Diese Befürchtung versuchen die Ärzte mit Zahlen der Bundeswettbewerbsbehörde zu untermauern. Hiernach gebe es derzeit in Österreich 1.438 von Apothekern geführte Apotheken und 794 ärztliche Hausapotheken. In Gemeinden mit bis zu 5.000 Einwohnern werde die ärztliche und pharmazeutische Versorgung überwiegend durch dispensierende Hausärzte wahrgenommen. In Gemeinden mit bis zu 1.000 Einwohnern betrieben fast drei Viertel der Allgemeinmediziner eine Hausapotheke und in Gemeinden mit bis zu 5.000 Einwohnern fast die Hälfte. Gerade in diesem Segment sei es in den letzten zehn Jahren durch Apotheken-Neueröffnungen zu einer Verdrängung bestehender ärztlicher Hausapotheken gekommen. Nach der geltenden Rechtslage müssen diese geschlossen werden, wenn ihr Abstand zur neu gegründeten öffentlichen Apotheke weniger als vier Kilometer beträgt. Steinhart und der Leiter des Referates für Landmedizin und Hausapotheken der ÖÄK Silvester Hutgrabner warnen vor einer gefährlichen Negativspirale.
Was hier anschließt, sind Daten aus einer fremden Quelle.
theorem fetch_eq_ok (hpc : s.pc.toNat + 1 ≤ 0xFFF)
    (hw : w.toNat = (s.readByte s.pc.toNat).toNat * 256 + (s.readByte (s.pc.toNat + 1)).toNat) : fetch s = .ok w := by
  rw [fetch_of_inBounds s hpc, BitVec.eq_of_toNat_eq (hw.trans (wordOfBytes_toNat _ _).symm)]

theorem fetchDecode_of_fetch_error {e : Fault} (hf : fetch s = .error e) : fetchDecode s = .error e := by
  simp [fetchDecode, hf]

theorem fetchDecode_of_decode_error {e : DecodeError} (hf : fetch s = .ok w)
    (hd : decode s.cfg.strictDecode w = .error e) : fetchDecode s = .error (.unknownOpcode w s.pc) := by
  simp [fetchDecode, hf, hd]

theorem fetchDecode_of_decode_ok {i : Instr} (hf : fetch s = .ok w) (hd : decode s.cfg.strictDecode w = .ok i) :
    fetchDecode s = .ok i := by
  simp [fetchDecode, hf, hd]

theorem fetchDecode_eq_ok_iff {i : Instr} :
    fetchDecode s = .ok i ↔ ∃ w, fetch s = .ok w ∧ decode s.cfg.strictDecode w = .ok i := by
  refine ⟨fun h => ?_, fun ⟨_, hf, hd⟩ => fetchDecode_of_decode_ok hf hd⟩
  cases hf : fetch s with
  | error e => cases (fetchDecode_of_fetch_error hf).symm.trans h
  | ok w =>
    cases hd : decode s.cfg.strictDecode w with
    | error e => cases (fetchDecode_of_decode_error hf hd).symm.trans h
    | ok j =>
      cases (fetchDecode_of_decode_ok hf hd).symm.trans h
      exact ⟨w, rfl, hd⟩

end

theorem tick_eq (b : Byte) : tick b = if b = 0 then 0 else b - 1 := by
  unfold tick
  split <;> split <;> bv_omega

/-- Settles O7: the word at `pc` is the one fetched, and `endStep` is the timer update or nothing. -/
theorem stepRunsTheDecodedInstruction : Obligations.StepRunsTheDecodedInstruction := by
  intro s t w i hs hpc hw hdec hexec
  have hd : fetchDecode s = .ok i := fetchDecode_of_decode_ok (fetch_eq_ok hpc hw) hdec
  constructor
  · intro ht
    rw [step_of_exec_eq_next hs hd hexec ht, State.timerUpdate, tick_eq, tick_eq]
  · intro ht
    rw [step_of_ok s i hs hd, hexec, endStep, if_neg ht]

/-- Settles O8: fetch and decode answer these records, and a step takes what they answer. -/
theorem fetchAndDecodeErrorsAreTaken : Obligations.FetchAndDecodeErrorsAreTaken := fun s hs =>
  ⟨fun hpc => step_of_error s _ hs (fetchDecode_of_fetch_error (fetch_of_outOfBounds s hpc)),
    fun _ hpc hw hdec => step_of_error s _ hs (fetchDecode_of_decode_error (fetch_eq_ok hpc hw) hdec)⟩

/-! ## When a step stops, and what a failing one changes -/

/-- Settles O9: a halted core answers the stored error, and a running one answers a next state in each of its cases. -/
theorem stepStopsOnlyWhenHalted : Obligations.StepStopsOnlyWhenHalted := by
  intro s
  cases hs : s.fault with
  | some e =>
    simp [step_of_fault s e hs]
  | none =>
    have hnext : ∃ t, step s = .next t := by
      rcases step_cases s with ⟨e, he, _⟩ | ⟨e, _, _, h⟩ | ⟨i, e, _, _, _, h⟩ | ⟨i, u, _, _, _, _, h⟩
      · cases hs.symm.trans he
      all_goals exact ⟨_, h⟩
    obtain ⟨t, ht⟩ := hnext
    simp [ht]

/-- Settles O10: a step ends with an error by taking one, which changes the latch alone; the third way leaves it empty. -/
theorem failingStepChangesOnlyTheLatch : Obligations.FailingStepChangesOnlyTheLatch := by
  intro s t h ht
  rcases (step_eq_next h).2 with ⟨e, _, rfl⟩ | ⟨i, e, _, _, rfl⟩ | ⟨i, u, _, _, hu, rfl⟩
  · rfl
  · rfl
  · exact absurd hu ht

/-! ## The record of an error -/

theorem fetchDecode_error_explains {s : State} {e : Fault} (h : fetchDecode s = .error e) : e.Explains s := by
  cases hf : fetch s with
  | error e' =>
    cases (fetchDecode_of_fetch_error hf).symm.trans h
    by_cases hpc : s.pc.toNat + 1 ≤ 0xFFF
    · cases (fetch_of_inBounds s hpc).symm.trans hf
    · cases (fetch_of_outOfBounds s (by omega)).symm.trans hf
      exact ⟨rfl, rfl, by omega⟩
  | ok w =>
    cases hd : decode s.cfg.strictDecode w with
    | error e' =>
      cases (fetchDecode_of_decode_error hf hd).symm.trans h
      exact ⟨rfl, hf, fun i hi => by cases hd.symm.trans hi⟩
    | ok i => cases (fetchDecode_of_decode_ok hf hd).symm.trans h

theorem withLoad_error_explains {s t : State} {e : Fault} {base n : Nat} {k : List Byte → State}
    (h : s.withLoad base n k = .next t) (hk : ∀ bytes, (k bytes).fault = none) (ht : t.fault = some e)
    (hi : ∃ i, fetchDecode s = .ok i ∧ i.Loads) : e.Explains s := by
  rcases State.withLoad_eq_next h with ⟨_, rfl⟩ | ⟨_, rfl⟩
  · cases (hk _).symm.trans ht
  · cases ht
    exact ⟨rfl, by omega, hi⟩

theorem withStore_error_explains {s t : State} {e : Fault} {base : Nat} {bytes : List Byte} {k : State → State}
    (hb : bytes ≠ []) (h : s.withStore base bytes k = .next t) (hk : (k (s.writeBytes base bytes)).fault = none)
    (ht : t.fault = some e) (hi : ∃ i, fetchDecode s = .ok i ∧ i.Stores) : e.Explains s := by
  rcases State.withStore_eq_next hb h with ⟨_, rfl⟩ | ⟨⟨hbase, hr⟩, rfl⟩ | ⟨_, rfl⟩
  · cases hk.symm.trans ht
  · cases ht
    exact ⟨rfl, hbase, hr, hi⟩
  · cases ht
    exact ⟨rfl, by omega, hi⟩

/-- Six instructions can raise an error, each for the cause that its record names (R270). -/
theorem exec_error_explains {i : Instr} {s t : State} {e : Fault} (hs : s.fault = none) (hd : fetchDecode s = .ok i)
    (h : exec i s = .next t) (ht : t.fault = some e) : e.Explains s := by
  have hframe := partsWrittenAreThoseOfTheRules i s t h
  cases i with
  | ret =>
    simp only [exec, execRet] at h
    split at h <;> cases h
    next hsp => cases ht; exact ⟨rfl, hsp, hd⟩
    next => cases hs.symm.trans ht
  | call nnn =>
    simp only [exec, execCall] at h
    split at h <;> cases h
    next => cases hs.symm.trans ht
    next hsp => cases ht; exact ⟨rfl, by omega, nnn, hd⟩
  | drw x y n =>
    simp only [exec, execDrw] at h
    exact withLoad_error_explains h (fun _ => hs) ht ⟨_, hd, .inl ⟨x, y, n, rfl⟩⟩
  | ldVMem x =>
    simp only [exec, execLdVMem] at h
    exact withLoad_error_explains h (fun _ => by simpa using hs) ht ⟨_, hd, .inr ⟨x, rfl⟩⟩
  | ldB x => exact withStore_error_explains (bcdDigits_ne_nil _) h (by simpa using hs) ht ⟨_, hd, x, .inl rfl⟩
  | ldMemV x =>
    simp only [exec, execLdMemV] at h
    exact withStore_error_explains (s.regsUpTo_ne_nil x) h (by simpa using hs) ht ⟨_, hd, x, .inr rfl⟩
  | _ =>
    have hfault : t.fault = s.fault := hframe .fault (by simp [Instr.partsWritten])
    cases (hfault.trans hs).symm.trans ht

/-- Settles O11: the latch of a failing step holds the record of a fetch, of decode, or of the instruction that was run. -/
theorem errorRecordsExplainTheFailure : Obligations.ErrorRecordsExplainTheFailure := by
  intro s t e h ht
  obtain ⟨hs, hcases⟩ := step_eq_next h
  rcases hcases with ⟨e', hd, rfl⟩ | ⟨i, e', hd, hexec, rfl⟩ | ⟨i, u, _, _, hu, rfl⟩
  · cases ht
    exact fetchDecode_error_explains hd
  · have hexplains : e.Explains s := exec_error_explains hs hd hexec ht
    exact hexplains
  · cases hu.symm.trans ht

/-! ## Timers and idling (R283) -/

/-- Settles O13: the instruction leaves a timer alone unless its rule names it, and the timer update follows. -/
theorem timersCountCompletedSteps : Obligations.TimersCountCompletedSteps := by
  intro s t i hd h ht
  obtain ⟨j, u, hj, hexec, rfl⟩ := exec_of_step_eq_next h ht
  cases hd.symm.trans hj
  have hframe := partsWrittenAreThoseOfTheRules i s u hexec
  constructor
  · intro hi
    have hdt : u.dt = s.dt := hframe .dt (by
      cases i with
      | ldDtV x => exact absurd rfl (hi x)
      | _ => simp [Instr.partsWritten])
    exact (tick_toNat u.dt).trans (by rw [hdt])
  · intro hi
    have hst : u.st = s.st := hframe .st (by
      cases i with
      | ldStV x => exact absurd rfl (hi x)
      | _ => simp [Instr.partsWritten])
    exact (tick_toNat u.st).trans (by rw [hst])

theorem run_succ_of_step {s t : State} (h : step s = .next t) (n : Nat) :
    Host.Core.run core (n + 1) s = Host.Core.run core n t := by
  have h : core.step s = .next t := h
  simp only [Host.Core.run, h]

/-- A jump to its own address leaves the state as it is, and the step updates the timers. -/
theorem step_of_jumpToItself {s : State} {nnn : Addr} (hs : s.fault = none) (hd : fetchDecode s = .ok (.jp nnn))
    (hpc : nnn.toNat = s.pc.toNat) : step s = .next s.timerUpdate := by
  have htarget : addrOperand nnn = s.pc := BitVec.eq_of_toNat_eq ((addrOperand_toNat nnn).trans hpc)
  have hexec : exec (.jp nnn) s = .next s := by rw [exec, execJp, htarget]; rfl
  exact step_of_exec_eq_next hs hd hexec hs

theorem ofNat_tick_sub (b : Byte) (n : Nat) :
    BitVec.ofNat 8 ((tick b).toNat - n) = BitVec.ofNat 8 (b.toNat - (n + 1)) := by
  rw [tick_toNat, Nat.sub_sub, Nat.add_comm]

/-- Settles O14, by induction on the number of steps: the first one updates the timers, and the state it leaves idles on. -/
theorem jumpToItselfIdles : Obligations.JumpToItselfIdles := by
  intro s nnn n hs hd hpc
  refine ⟨?_, hs⟩
  induction n generalizing s with
  | zero => simp [Host.Core.run]
  | succ n ih =>
    have hrun := ih s.timerUpdate hs hd hpc
    rw [run_succ_of_step (step_of_jumpToItself hs hd hpc)]
    simpa [ofNat_tick_sub] using hrun

/-! ## The trace (R290) -/

theorem exec_eq_next (i : Instr) (s : State) : ∃ t, exec i s = .next t := by
  rcases exec_cases i s with ⟨_, h⟩ | ⟨t, h, _⟩
  · exact ⟨_, h⟩
  · exact ⟨t, h⟩

theorem runsNext_eq_some_iff {s : State} {i : Instr} :
    s.runsNext = some i ↔ s.fault = none ∧ fetchDecode s = .ok i ∧ ∃ t, exec i s = .next t ∧ t.fault = none := by
  unfold State.runsNext
  cases hs : s.fault with
  | some e => simp
  | none =>
    cases hd : fetchDecode s with
    | error e => simp
    | ok j =>
      obtain ⟨t, ht⟩ := exec_eq_next j s
      simp only [ht, ne_eq, not_true, if_false]
      constructor
      · intro h
        split at h
        next hf => cases h; exact ⟨trivial, rfl, t, ht, hf⟩
        next => cases h
      · rintro ⟨_, hji, t', ht', hf⟩
        cases hji
        cases ht.symm.trans ht'
        exact if_pos hf

theorem trace_eq_some_iff {s : State} {r : TraceRecord} :
    s.trace = some r ↔ ∃ i w, s.runsNext = some i ∧ fetch s = .ok w ∧ r = ⟨s.pc, w, i.mnemonic, i⟩ := by
  unfold State.trace
  split
  next i w hi hw => simp [hi, hw, eq_comm]
  next h =>
    simp only [reduceCtorEq, false_iff, not_exists]
    rintro i w ⟨hi, hw, _⟩
    exact h i w hi hw

/-- Settles O44: a record and a completed step both come of one instruction that is fetched, decoded and run without an error. -/
theorem traceRecordsCompletedSteps : Obligations.TraceRecordsCompletedSteps := by
  intro s
  constructor
  · constructor
    · rintro ⟨r, hr⟩
      obtain ⟨i, w, hi, _, _⟩ := trace_eq_some_iff.mp hr
      obtain ⟨hs, hd, t, hexec, ht⟩ := runsNext_eq_some_iff.mp hi
      exact ⟨_, step_of_exec_eq_next hs hd hexec ht, ht⟩
    · rintro ⟨t, hstep, ht⟩
      rcases step_eq_next hstep with ⟨hs, ⟨e, _, rfl⟩ | ⟨i, e, _, _, rfl⟩ | ⟨i, u, hd, hexec, hu, rfl⟩⟩
      · cases ht
      · cases ht
      · obtain ⟨w, hw, _⟩ := fetchDecode_eq_ok_iff.mp hd
        exact ⟨_, trace_eq_some_iff.mpr ⟨i, w, runsNext_eq_some_iff.mpr ⟨hs, hd, u, hexec, hu⟩, hw, rfl⟩⟩
  · intro r hr
    obtain ⟨i, w, hi, hw, rfl⟩ := trace_eq_some_iff.mp hr
    obtain ⟨_, hd, _⟩ := runsNext_eq_some_iff.mp hi
    obtain ⟨w', hw', hdec⟩ := fetchDecode_eq_ok_iff.mp hd
    cases hw.symm.trans hw'
    exact ⟨rfl, hw, hdec, rfl⟩

end Sys2Proof.Machine
end

section
/-! PROOFS. 40_control_flow.md: the call stack (R110, R112) and the skips on two registers (R115, R116). -/
namespace Sys2Proof

theorem decode_wordFXNN_ret (k : Nibble) : decode false (wordFXNN 0x0 k 0xEE) = .ok .ret := by
  simp [decode, decodeFamily0]

theorem decode_wordFXYN_seReg {strict : Bool} {n : Nibble} (x y : Nibble) (h : strict = false ∨ n = 0) :
    decode strict (wordFXYN 0x5 x y n) = .ok (.seReg x y) := by
  rcases h with rfl | rfl <;> simp [decode, decodePair]

theorem decode_wordFXYN_sneReg {strict : Bool} {n : Nibble} (x y : Nibble) (h : strict = false ∨ n = 0) :
    decode strict (wordFXYN 0x9 x y n) = .ok (.sneReg x y) := by
  rcases h with rfl | rfl <;> simp [decode, decodePair]

theorem decode_wordFXYN_pair_error {n : Nibble} (x y : Nibble) (hn : n ≠ 0) :
    decode true (wordFXYN 0x5 x y n) = .error (.unknownOpcode (wordFXYN 0x5 x y n)) ∧
      decode true (wordFXYN 0x9 x y n) = .error (.unknownOpcode (wordFXYN 0x9 x y n)) := by
  have hn : n ≠ 0#4 := hn
  simp [decode, decodePair, hn]

end Sys2Proof

namespace Sys2Proof.Machine

theorem exec_call_of_lt {s : State} (nnn : Addr) (h : s.sp.val < 16) :
    exec (.call nnn) s = .next ((s.push s.pc h).setPc (addrOperand nnn)) :=
  dif_pos h

theorem exec_call_of_full {s : State} (nnn : Addr) (h : s.sp.val = 16) :
    exec (.call nnn) s = .next { s with fault := some (.stackOverflow s.pc) } :=
  dif_neg (by omega)

theorem exec_ret_of_frame {s : State} (k : Fin 16) (h : s.sp.val = k.val + 1) :
    exec .ret s = .next (s.pop.setPc (s.stack[k.val] + 2)) := by
  have hsp : s.sp.val ≠ 0 := by omega
  have htop : s.top hsp = s.stack[k.val] := by simp only [State.top, h, Nat.add_sub_cancel]
  rw [← htop]
  exact dif_neg hsp

theorem exec_ret_of_empty {s : State} (h : s.sp.val = 0) :
    exec .ret s = .next { s with fault := some (.stackUnderflow s.pc) } :=
  dif_pos h

/-- Settles O16: with room a CALL is a push and a `setPc`. -/
theorem callPushesItsOwnAddress : Obligations.CallPushesItsOwnAddress := fun s nnn =>
  ⟨fun strict => decodeUndoesEncode strict (.call nnn),
    fun h => ⟨_, exec_call_of_lt nnn h, Vector.getElem_set_self h,
      fun k hk => Vector.getElem_set_ne h k.isLt (Ne.symm hk), rfl, addrOperand_toNat nnn,
      (s.push_unchangedBut s.pc h).setPc _⟩,
    exec_call_of_full nnn⟩

/-- Settles O17: with a frame a RET is a pop and a `setPc`. -/
theorem returnPopsAndAdvances : Obligations.ReturnPopsAndAdvances :=
  ⟨fun strict k => ⟨decodeUndoesEncode strict .ret, decode_wordFXNN_ret k⟩, fun s =>
    ⟨fun k h => ⟨_, exec_ret_of_frame k h, BitVec.toNat_add _ _, (congrArg (· - 1) h : s.sp.val - 1 = k.val),
      s.pop_unchangedBut.setPc _⟩,
    exec_ret_of_empty⟩⟩

/-- Settles O18: the frame that the RET pops is the slot that the CALL wrote. -/
theorem returnUndoesCall : Obligations.ReturnUndoesCall := by
  intro s t u nnn hcall hsp hstack husp
  cases (exec_call_of_lt nnn hsp).symm.trans hcall
  have hu : u.sp.val = s.sp.val + 1 := congrArg Fin.val husp
  refine ⟨_, exec_ret_of_frame ⟨s.sp.val, hsp⟩ hu, ?_, ?_⟩
  · have htop : u.stack[s.sp.val] = s.pc := by rw [hstack]; exact Vector.getElem_set_self hsp
    exact congrArg (· + 2) htop
  · exact Fin.ext (congrArg (· - 1) hu)

/-- Settles O20: each is a `skipIf`, on equality or on inequality of V[x] and V[y]. -/
theorem registerSkips : Obligations.RegisterSkips := fun s x y _ =>
  ⟨fun _ h => ⟨decode_wordFXYN_seReg x y h, decode_wordFXYN_sneReg x y h⟩, decode_wordFXYN_pair_error x y,
    ⟨_, rfl, s.skipIf_beq_pc_toNat (s.reg x) (s.reg y), s.skipIf_unchangedBut_pc _⟩,
    ⟨_, rfl, s.skipIf_bne_pc_toNat (s.reg x) (s.reg y), s.skipIf_unchangedBut_pc _⟩⟩

end Sys2Proof.Machine
end

section
/-! PROOFS. 41_alu.md: register loads and the ALU are one write of V[x] and an advance, or a result, then a flag, and an
advance (R141 to R153). -/
namespace Sys2Proof.Machine

/-- Settles O21: each writes V[x] alone. -/
theorem loadsAndImmediateAdd : Obligations.LoadsAndImmediateAdd := fun s x y nn =>
  have regs := s.setReg_regsUnchangedBut x
  have frame b := (s.setReg_unchangedBut_v x b).advance
  ⟨fun strict => ⟨decodeUndoesEncode strict (.ldImm x nn), decodeUndoesEncode strict (.addImm x nn),
      decodeUndoesEncode strict (.ldReg x y)⟩,
    ⟨_, rfl, s.reg_setReg_same x nn, rfl, regs _, frame _⟩,
    ⟨_, rfl, (congrArg BitVec.toNat (s.reg_setReg_same x _)).trans (BitVec.toNat_add _ _), rfl, regs _, frame _⟩,
    ⟨_, rfl, s.reg_setReg_same x _, rfl, regs _, frame _⟩⟩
Schlimmstenfalls gäbe es schlussendlich in so einer Gemeinde weder eine ärztliche Hausapotheke noch einen Arzt noch eine öffentliche Apotheke. Das Nachsehen hätten die Bewohner, und ganz besonders kranke, immobile und alte Menschen.

ÖÄK-Vizepräsident Steinhart empfiehlt er ein duales System, das heißt ein „kundenfreundliches Neben- und Miteinander“ von öffentlichen Apotheken und ärztlichen Hausapotheken. Konkret fordern die Ärzte eine Modernisierung des Apothekengesetzes, die Aufhebung des strengen Gebietsschutz für öffentliche Apotheken, für sie ein „Anachronismus“, sowie die Abschaffung der Mindestentfernungen zwischen ärztlichen Hausapotheken und öffentlichen Apotheken. „Maßstab für allfällige Regelungen muss der reale Bedarf der Bevölkerung sein, und nicht das wirtschaftliche Interesse der Apothekenbranche“, reklamiert Steinhart.

Nicht mehr als „Notabgabestellen“

Die Österreichische Apothekerkammer kontert in einer Pressemitteilung und pocht auf die vollwertige Arzneimittelversorgung, die es nur in der Apotheke gebe. Die sogenannten Hausapotheken seien nichts anderes „als Notabgabestellen für Arzneimittel“, heißt es darin. Dem von der Ärztekammer propagierten dualen System wird eine klare Absage erteilt. Die Apothekerkammer plädiert ihrerseits für ein Ausweitung und Liberalisierung ihrer Öffnungszeiten der Apotheken, die Möglichkeit der Zustellung von Arzneimitteln über „mobile Apotheken“ sowie Erleichterungen bei der Errichtung von Filialapotheken.